= Phil Medley =

American songwriter (1916–1997)

Philip Medley (April 9, 1916 – October 3, 1997) was an American songwriter, notable for his composition "Twist and Shout", which he wrote along with Bert Russell. The song was made famous when it was covered by both the Isley Brothers and the Beatles. Medley also managed a music group called the Everglades, composed of Jerry Hayward (Lead), Robert Leak (a.k.a. Bobby "T-Boy" Taylor of "Magnetic Touch", father of Robert Taylor Jr.), James McCauthin, David Cox, and Herbie Hancock.

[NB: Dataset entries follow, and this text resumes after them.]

-- ==== Sys2Proof/Laws/Runs.lean ====
section
/-!
SUPPORT. Runs of several instructions: a run over a concatenation is one run after the other.
-/

namespace Sys2Proof.Machine

open Sys2Proof

@[simp] theorem runInstrs_nil (s : State) : runInstrs [] s = some s := rfl

theorem runInstrs_cons_of_next {i : Instr} {s t : State} (h : exec i s = .next t) (is : List Instr) :
    runInstrs (i :: is) s = runInstrs is t := by
  rw [runInstrs, h]

theorem runInstrs_append (a b : List Instr) (s : State) :
    runInstrs (a ++ b) s = (runInstrs a s).bind (runInstrs b) := by
  induction a generalizing s with
  | nil => rfl
  | cons i is ih =>
    simp only [List.cons_append, runInstrs]
    split
    · exact ih _
    · rfl

end Sys2Proof.Machine
end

Medley composed and produced a song for them entitled "Limbo Lucy" in 1962 on Capitol Records. Medley also wrote "A Million to One" and co-wrote, also with Russell, "If I Didn't Have a Dime" for Gene Pitney. He was also a co-writer of the song "Killer Joe", recorded by many bands including the Rocky Fellers, the Rivieras and the Kingsmen. In 1994, he played guitar for the Jeffersons at the Great Oak Farm Benefit.

Medley's niece is singer Sharon Brown, who had a top ten hit on the Billboard Hot Dance Club Play chart in 1982 with the song "I Specialize in Love".